Secara anatomis telinga terbagi menjadi telinga luar, telinga tengah
dan telinga dalam. Telinga luar terdiri dari daun telinga dan liang telinga
sampai membran timpani. Daun telinga terdiri dari tulang rawan elastin
dan kulit. Liang telinga berbentuk huruf S, dan tulang rawan pada
sepertiga bagian luar, sedangkan dua pertiga bagian dalam rangkanya
terdiri dari tulang, dengan panjang 2,5 – 3 cm.1
Pada sepertiga bagian luar kulit liang telinga terdapat banyak
kelenjar serumen ( modifikasi kelenjar keringat ) dan rambut. Kelenjar
keringat terdapat pada seluruh kulit liang telinga. Pada dua pertiga bagian
dalam hanya sedikit dijumpai kelenjar serumen. Serumen memiliki sifat
antimikotik dan bakteriostatik dan juga repellant terhadap serangga.  1

Gambar 1. Anatomi Telinga. Available at:


http://livehumanbody.souriadvb.com/anatomy-ear-pdf/. Accesed on: April,
14 2017.
Telinga tengah berbentuk kubus dengan, batas luar: membran
timpani, batas depan: tuba eustachius, batas bawah: vena jugularis (bulbus
 jugularis), batas belakang: aditus ad antrum, kanalis fasialis pars vertikalis,
 batas atas: tegmen timpani, batas dalam: kanalis semi sirukularis
horizontal; kanalis fasialis; tingkap lonjol; tingkap bundar; promontorium.
Membrana timpani berbentuk bundar dan cekung bila dilihat dari arah
liang telinga dan terlihat oblik terhadap sumbu liang telinga. Bagian atas
disebut pars flaksida (membran sharpnell), sedangkan bagian bawah
 pars tensa (membran propria). Pars flaksida hanya berlapis dua, yaitu
 bagian luar adalah lanjutan epitel kulit liang telinga dan bagian dalam
dilapisi oleh sel kubus bersilia, seperti epitel mukosa saluran nafas.
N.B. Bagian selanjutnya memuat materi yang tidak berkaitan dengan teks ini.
/-- An operation's completion takes its ring and ND from its WQ's context, which is loaded again where it has left the cache (R99). -/
def Module.addressed (m : Module) (e : Env) (c : Completion) : Completion × Module :=
  match c.owner with
  | .op _ =>
    let m := m.needWq e c.wq
    match m.wq c.wq with
    | none => (c, m)
    | some k => ({ c with cr := k.cr, nd := k.nd }, m)
  | _ => (c, m)

/-- A completion goes to its ring, or is held, or discarded (R129–R136, R140, R148, R156, R770). -/
def Module.post (m : Module) (e : Env) (c : Completion) : Module :=
  let (c, m) := m.addressed e c
  let m := m.needCr e c.cr
  match m.cr c.cr with
  | none =>
    let m := match c.owner with
      | .op id => match m.op id with
        | none => m
        | some o => m.wqError e o.wq ecBadContext none
      | _ => m
    (m.discard c).raise pgQctl Ev.tableErr
  | some k =>
    if k.state = .error then
      if (m.crRt c.cr).linkDead || m.ownerClosing c.owner then m.discard c else m.hold c.cr c
    else if !(m.crRt c.cr).held.isEmpty then m.hold c.cr c
    else if k.full then
      let m := m.crReadShadow e c.cr
      match m.cr c.cr with
      | none => m.discard c
      | some k => if k.state = .active && !k.full then m.crWrite e c.cr c else m.hold c.cr c
    else m.crWrite e c.cr c

/-- The WQ context of an operation is in the cache after this (R99). -/
def Module.needOp (m : Module) (e : Env) (id : Nat) : Module :=
  match m.op id with
  | none => m
  | some o => m.needWq e o.wq

/-- An operation ends with a status that also puts its WQ into ERROR with cause LOCAL (R127, R133). -/
def Module.opFail (m : Module) (e : Env) (id status length info peer detail : Nat) : Module :=
  match m.op id with
  | none => m
  | some o =>
    let m := (m.needWq e o.wq).opDone id status length info peer detail
    m.wqError e o.wq ecLocal (if o.trig.isSome then none else some o.idx)

/-- Whether an arriving operation that would complete to a ring is refused (R137, R156): the ring holds completions, the
holding pool is full, or the ring is not ACTIVE. -/
def Module.crRefuses (m : Module) (n : Nat) : Bool :=
  !(m.crRt n).held.isEmpty || decide (16384 ≤ m.q.pool) ||
  (match m.cr n with
    | none => true
    | some k => decide (k.state ≠ .active))

/-- An entry of the holding pool is reserved. -/
def Module.poolTake (m : Module) (k : Nat) : Module := { m with q := { m.q with pool := m.q.pool + k } }

/-- A completion joins the finished ones. -/
def Module.finish (m : Module) (c : Completion) : Module := { m with q := { m.q with done := m.q.done ++ [c] } }

/-! ## The block's enable -/

/-- Whether a ring's address has the alignment its size asks (R97, R98). -/
def ringAligned (va size entry : Nat) : Bool := decide (va % min (entry * 2 ^ size) 4096 = 0)

/-- The conditions of R100 on contexts 0. -/
def contextsOk (wv cv : Bool) (w : WqCtx) (c : CrCtx) : Bool :=
  wv && cv && sizeOk w.size && sizeOk c.size && ringAligned w.ringVa w.size 64 && ringAligned c.ringVa c.size 32 &&
  decide (w.ciShadow % 4 = 0) && decide (c.piShadow % 4 = 0) && (!w.poll || decide (w.piShadow % 4 = 0)) &&
  decide (c.ciShadow % 4 = 0) && !w.user && decide (w.cr = 0) && decide (w.nd ≠ 0xFFFF) &&
  (!w.poll || (decide (1 ≤ w.pollIvl) && decide (w.pollIvl ≤ 4000))) && decide (c.vector ≤ 2047)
Pars
tensa mempunyai satu lagi di tengah, yaitu lapisan yang terdiri dari serat
kolagen dan sedikit serat elastin yang berjalan secara radier di bagian
luar dan sirkuler pada bagian dalam. Tulang pendengaran didalam
telinga saling berhubungan. Prosessus longus maleus melekat pada
membran timpani, maleus melekat dengan inkus, dan inkus melekat pada
stapes. Stapes terletak pada tingkap lonjong yang berhubungan dengan
koklea. Hubungan antar tulang-tulang pendengaran merupakan
 persendian. Tuba eustachius termasuk dalam telinga tengah yang
 1
menghubungkan daerah nasofaring, dengan telinga tengah.
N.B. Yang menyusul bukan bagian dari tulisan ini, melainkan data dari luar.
/-- Meaning of DESTROY_CR (R146, R148): a ring in ERROR discards what it holds; a ring without binds is written back invalid. -/
def execDestroyCr (e : Env) (s : State) : Res :=
  s.admin 0x84 e fun m w =>
    let n := wqeField w 0x10 2
    let m := m.needCr e n
    let m := if m.crActive n then m else m.discardHeld n (fun _ => true)
    let binds := match m.cr n with
      | none => 0
      | some c => c.binds
    let held := m.crActive n && !(m.crRt n).held.isEmpty
    m.checked [(m.crInTable n, stAdminInvalid, 0x10),
        (!m.crFree n && decide (n ≠ 0) && decide (binds = 0) && !held, stAdminState, 0x10)] fun m =>
      match m.cr n with
      | none => m
      | some c =>
        let c1 : CrCtx := { c with state := .free }
        let m := m.busWrite (m.get F.qctlWqtabLink) (m.crAddr n) (c1.staticBytes false ++ c1.dynBytes)
        ({ m with q := { m.q with crs := KMap.erase m.q.crs n, crRt := KMap.erase m.q.crRt n } }).adminOk 0

/-- The checks of MODIFY_WQ, in order (R158, R773). -/
def Module.modifyChecks (m : Module) (w : List Word) : List (Bool × Nat × Nat) :=
  let n := wqeField w 0x10 2
  let which := wqeField w 0x12 2
  let c := (m.wq n).getD (WqCtx.parse []).1
  let crErr := match m.cr c.cr with
    | none => false
    | some k => decide (k.state = .error)
  let poll := wqeField w 0x21 1
  let ivl := wqeField w 0x22 2
  [(m.wqInTable n, stAdminInvalid, 0x10),
   (c.state ≠ .free && c.state ≠ .closing, stAdminState, 0x10),
   (!nbit which 0 || (c.state = .error && c.errCause ≠ ecLinkReset && c.outstanding = 0 && !crErr), stAdminState, 0x10),
   (which < 8, stAdminInvalid, 0x12),
   (!nbit which 1 || !(c.user && nbit (wqeField w 0x20 1) 7), stAdminInvalid, 0x20),
   (!nbit which 2 || poll ≤ 1, stAdminInvalid, 0x21),
   (!(nbit which 2 && poll = 1 && !c.poll) || m.polled < 1024, stAdminNoResource, 0x21),
   (!(nbit which 2 && poll = 1) || (1 ≤ ivl && ivl ≤ 4000), stAdminInvalid, 0x22)]

/-- Meaning of MODIFY_WQ (R133, R143, R155, R158, R773): a restart, a new tc_mask, or a new poll setting, as `which` selects; the static
part goes to the table. A queue whose context holds a bad size is in ERROR again before any access to its ring. -/
def execModifyWq (e : Env) (s : State) : Res :=
  s.admin 0x82 e fun m w =>
    let n := wqeField w 0x10 2
    let which := wqeField w 0x12 2
    let m := m.needWq e n
    let m := match m.wq n with
      | none => m
      | some c => m.needCr e c.cr
    m.checked (m.modifyChecks w) fun m =>
      match m.wq n with
      | none => m
      | some c =>
        let held := !(m.crRt c.cr).held.isEmpty
        let c := if nbit which 0 then { c with ci := wqeField w 0x18 4, piKnown := wqeField w 0x18 4,
                                               state := if held then .stopped else .active } else c
        let c := if nbit which 1 then { c with tcMask := wqeField w 0x20 1 } else c
        let c := if nbit which 2 then { c with poll := decide (wqeField w 0x21 1 = 1), pollIvl := wqeField w 0x22 2 } else c
        let m := (m.setWq n c).busWrite (m.get F.qctlWqtabLink) (m.wqAddr n) (c.staticBytes true)
        let m := if nbit which 0 && !sizeOk c.size then (m.wqError e n ecBadContext none).raise pgQctl Ev.tableErr else m
        m.adminOk 0

/-! ## INVALIDATE_CONTEXT, INVALIDATE_TLB, NOP -/

/-- A cached WQ context that is not FREE is written back and dropped. -/
def Module.dropWq (m : Module) (n : Nat) : Module :=
  match m.wq n with
  | none => m
  | some c => m.leaveWq n c

/-- A cached CR context that is not FREE is written back and dropped. -/
def Module.dropCr (m : Module) (n : Nat) : Module :=
  match m.cr n with
  | none => m
  | some c => (({ m with q := { m.q with crs := KMap.erase m.q.crs n, awayCr := addNum m.q.awayCr n } }).writebackCr n c)

/-- The WQs and CRs that an INVALIDATE_CONTEXT names and that are cached (R151). -/
def Module.named (m : Module) (kind n : Nat) : List Nat × List Nat :=
  let w := (m.q.wqs.filter (fun p => p.2.state ≠ .free && (kind = 2 || (kind = 0 && p.1 = n)))).map (·.1)
  let c := (m.q.crs.filter (fun p => p.2.state ≠ .free && (kind = 2 || (kind = 1 && p.1 = n)))).map (·.1)
  (w, c)

/-- Meaning of INVALIDATE_CONTEXT (R99, R151, R152): the named contexts that are cached are written back and dropped. It waits
while one of them has a fetch in flight. -/
def execInvalidateContext (e : Env) (s : State) : Res :=
  s.run fun m =>
    let m := (m.at e).needWq e 0
    match m.adminNext 0x85 with
    | none => m
    | some (id, o) =>
      let kind := wqeField o.wqe 0x10 1
      let n := wqeField o.wqe 0x12 2
      let (ws, cs) := m.named kind n
      if ws.any (fun q => (m.wqRt q).fetch.isSome) then m
      else
        (m.adminBegin id o).checked [(decide (kind ≤ 2), stAdminInvalid, 0x10),
            ((kind = 2 || (kind = 0 && m.wqInTable n) || (kind = 1 && m.crInTable n) : Bool), stAdminInvalid, 0x12)] fun m =>
          let m := ws.foldl (fun m q => m.dropWq q) m
          let m := cs.foldl (fun m q => m.dropCr q) m
          m.adminOk (ws.length + cs.length)

/-- What an INVALIDATE_TLB's fields select (R187). -/
def tlbSel (w : List Word) : TlbSel :=
  let flags := wqeField w 0x12 2
  if nbit flags 0 then .all
  else if nbit flags 1 then .asid (wqeField w 0x10 2)
  else .pages (wqeField w 0x10 2) (wqeField w 0x18 8 / 4096) (wqeField w 0x20 4)

/-- Meaning of INVALIDATE_TLB (R187–R190, R192, R193): the selected translations leave every cache; the command completes with
INVALIDATE_TLB_DONE, or at once where it selects nothing. -/
def execInvalidateTlb (e : Env) (s : State) : Res :=
  s.admin 0x86 e fun m w =>
    let flags := wqeField w 0x12 2
    m.checked [(nbit flags 0 || decide (wqeField w 0x10 2 < 2 ^ m.get F.dtuAstabSize), stAdminInvalid, 0x10),
        (decide (flags < 4), stAdminInvalid, 0x12),
        (nbit flags 0 || nbit flags 1 || decide (wqeField w 0x18 8 % 4096 = 0), stAdminInvalid, 0x18)] fun m =>
      if flags = 0 && wqeField w 0x20 4 = 0 then m.adminOk 0 else m.tlbDrop (tlbSel w)

/-- Meaning of INVALIDATE_TLB_DONE (R191): no fetch that uses a dropped translation is in flight any more. -/
def execInvalidateTlbDone (e : Env) (s : State) : Res :=
  s.run fun m =>
    let m := m.at e
    match m.adminIs 0x86 with
    | none => m
    | some _ =>
      if m.q.wqRt.any (fun p => match p.2.fetch with
        | none => false
        | some f => f.stale) then m
      else m.adminOk 0

/-- Meaning of NOP (R143). -/
def execNop (e : Env) (s : State) : Res := s.admin 0x90 e fun m _ => m.adminOk 0

end Sys2Proof.Machine
end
Telinga dalam terdiri dari koklea ( rumah siput ) yang berupa dua
setengah lingkaran dan vestibuler yang terdiri dari 3 buah kanalis
semisirkularis. Ujung atau puncak koklea disebut helikotrema,
menghubungkan perilimfa skala timpani dengan skala vestibuli. Kanalis
semisirkularis saling berhubungan secara tidak lengkap dan membentuk
lingkaran yang tidak lengkap. Pada irisan melintang koklea, tampak skala
vestibuli disebelah atas, skala timpani disebelah bawah, dan skala
media diantaranya. Skala vestibuli dan skala timpani berisi cairan
 perilimfa, sedangkan skala media berisi endolimfa. Ion dan garam yang
terdapat pada perilimfa berbeda dengan endolimfa. Hal ini penting
untuk pendengaran. Dasar skala vestibuli disebut dengan membrane
vestibuli (Reissner’s membrane), sedangkan dasar skala media adalah
membran basalis. Pada membran ini terletak Organ of corti. Pada
skala media terdapat bagian yang berbentuk lidah yang disebut
membran tektoria, dan pada membran basalis melekat sel rambut yang
terdiri dari sel rambut dalam, sel rambut luar, dan kanalis Corti, yang
membentuk Organ of Corti.1
2.2 Fisiologi Telinga
Getaran suara ditangkap oleh daun telinga yang dialirkan keliang
telinga dan mengenai membran timpani, sehingga membran timpani
 bergetar. Getaran ini diteruskan ke tulang-tulang pendengaran yang
 berhubungan satu sama lain. Selanjutnya stapes menggerakkan tingkap
lonjong (foramen ovale) yang juga menggerakkan perilimf dalam skala
vestibuli. Getaran diteruskan melalui membran Reissener yang mendorong
endolimf dan membran basal kearah bawah, perilimf dalam skala timpani
akan bergerak sehingga tingkap (forame rotundum) terdorong ke arah luar.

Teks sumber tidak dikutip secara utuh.